/-- In the sweep an issue frame that is due becomes CFN + 1, any other stands (R121). -/
theorem retimed_sweep (effect : Frame) (q : ArmEntry) (s : State) :
    retimed true effect q s = { q with
      effect
      issue :=
        let issue := subFrames s.day effect (subFrames s.day q.effect q.issue)
        if s.due issue then (s.cfn + 1) % s.day else issue
      deferred := false } := by
  have hissue (x : Frame) : (if true && s.due x then addFrames s.day s.cfn 1 else notNow s x)
      = if s.due x then (s.cfn + 1) % s.day else x := by
    rw [Bool.true_and]
    split
    · rfl
    · rename_i hdue
      exact if_neg fun hx : x = s.cfn => hdue (hx ▸ due_cfn s)
  simp only [retimed, hissue]

section Retime

variable (sweep : Bool) (effect : Frame) (q : ArmEntry) {s : State}

theorem retimeEntry_self : ∃ n, { retimed sweep effect q s with seq := n }
    ∈ (retimeEntry sweep effect q s).sched.queue := by
  rw [retimeEntry_eq]
  exact ⟨_, placeEntry_self ..⟩

theorem mem_retimeEntry_of_ne {x : ArmEntry} (hx : x ∈ s.sched.queue) (hne : x.key ≠ q.key) :
    x ∈ (retimeEntry sweep effect q s).sched.queue := by
  rw [retimeEntry_eq]
  exact mem_placeEntry _ (mem_removeEntry.mpr ⟨hx, hne⟩)

/-- An entry that stands in the queue is replaced by one. -/
theorem retimeEntry_keys (h : (entryKeys s).Nodup) (hq : q.key ∈ entryKeys s) :
    (entryKeys (retimeEntry sweep effect q s)).Perm (entryKeys s) := by
  have hplaced : (entryKeys (retimeEntry sweep effect q s)).Perm
      (q.key :: entryKeys (removeEntry q.story q.tag s)) := (placeEntry_perm ..).map ArmEntry.key
  rw [entryKeys_removeEntry h] at hplaced
  exact hplaced.trans (List.perm_cons_erase hq).symm

end Retime

/-! ### What re-timing leaves -/

/-- The elements of every item, the clock, the ports and their profiles stand, and so do the elements that have an
entry, if none has two. -/
structure Retimed (s t : State) : Prop where
  elements : ∀ id, (findItem t id).map Item.elements = (findItem s id).map Item.elements
  rtu : t.rtu = s.rtu
  ports : t.ports = s.ports
  profiles : t.profiles = s.profiles
  keys : (entryKeys s).Nodup → (entryKeys t).Perm (entryKeys s)

theorem retimed_composes : Composes Retimed where
  refl _ := ⟨fun _ => rfl, rfl, rfl, rfl, fun _ => .refl _⟩
  trans h k := ⟨fun id => (k.elements id).trans (h.elements id), k.rtu.trans h.rtu, k.ports.trans h.ports,
    k.profiles.trans h.profiles, fun hn => (k.keys ((h.keys hn).nodup_iff.mpr hn)).trans (h.keys hn)⟩

namespace Retimed

variable {s t : State} (h : Retimed s t)
include h

theorem findElement (id : StoryId) (tag : Tag) : findElement t id tag = findElement s id tag := by
  have hlook (u : State) : Machine.findElement u id tag
      = ((findItem u id).map Item.elements).bind (fun es => es.find? (fun e => e.tag == tag)) := by
    rw [Option.bind_map]
    rfl
  rw [hlook, hlook, h.elements id]

theorem tagsIn (id : StoryId) (p : ElementState → Bool) : tagsIn t id p = tagsIn s id p := by
  unfold Machine.tagsIn
  rw [h.elements id]

theorem day : t.day = s.day := congrArg (fun r : Rtu => r.rate.day) h.rtu

/-- What re-timing makes of an entry is read off the clock. -/
theorem retimed (sweep : Bool) (effect : Frame) (q : ArmEntry) :
    retimed sweep effect q t = retimed sweep effect q s := by
  have hcfn : t.cfn = s.cfn := congrArg Rtu.cfn h.rtu
  have hdue : t.due = s.due := by
    funext x
    rw [State.due, State.due, h.day, hcfn]
  simp only [Machine.retimed, notNow, h.day, hcfn, hdue]

theorem length (hn : (entryKeys s).Nodup) : t.sched.queue.length = s.sched.queue.length := by
  simpa [entryKeys] using (h.keys hn).length_eq

/-- The rule's entry is read off the clock, the ports and the profiles. -/
theorem armedEntry {id : StoryId} {start stop : Frame} {e : Element} {q : ArmEntry}
    (hq : ArmedEntry t id start stop e q) : ArmedEntry s id start stop e q := by
  have hlead (a : Action) : leadByRule t a = leadByRule s a := by
    simp only [leadByRule, h.ports, h.profiles]
  have heffect := hq.effect
  have hissue := hq.issue
  rw [h.rtu] at heffect
  rw [hlead, h.rtu] at hissue
  exact ⟨hq.story, hq.tag, hq.port, hq.verb, heffect, hissue, hq.deferred⟩

end Retimed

Work to complete - Where a line in the records above holds the string "deferred", it counts toward the total; give that total alone.

Task answer - 2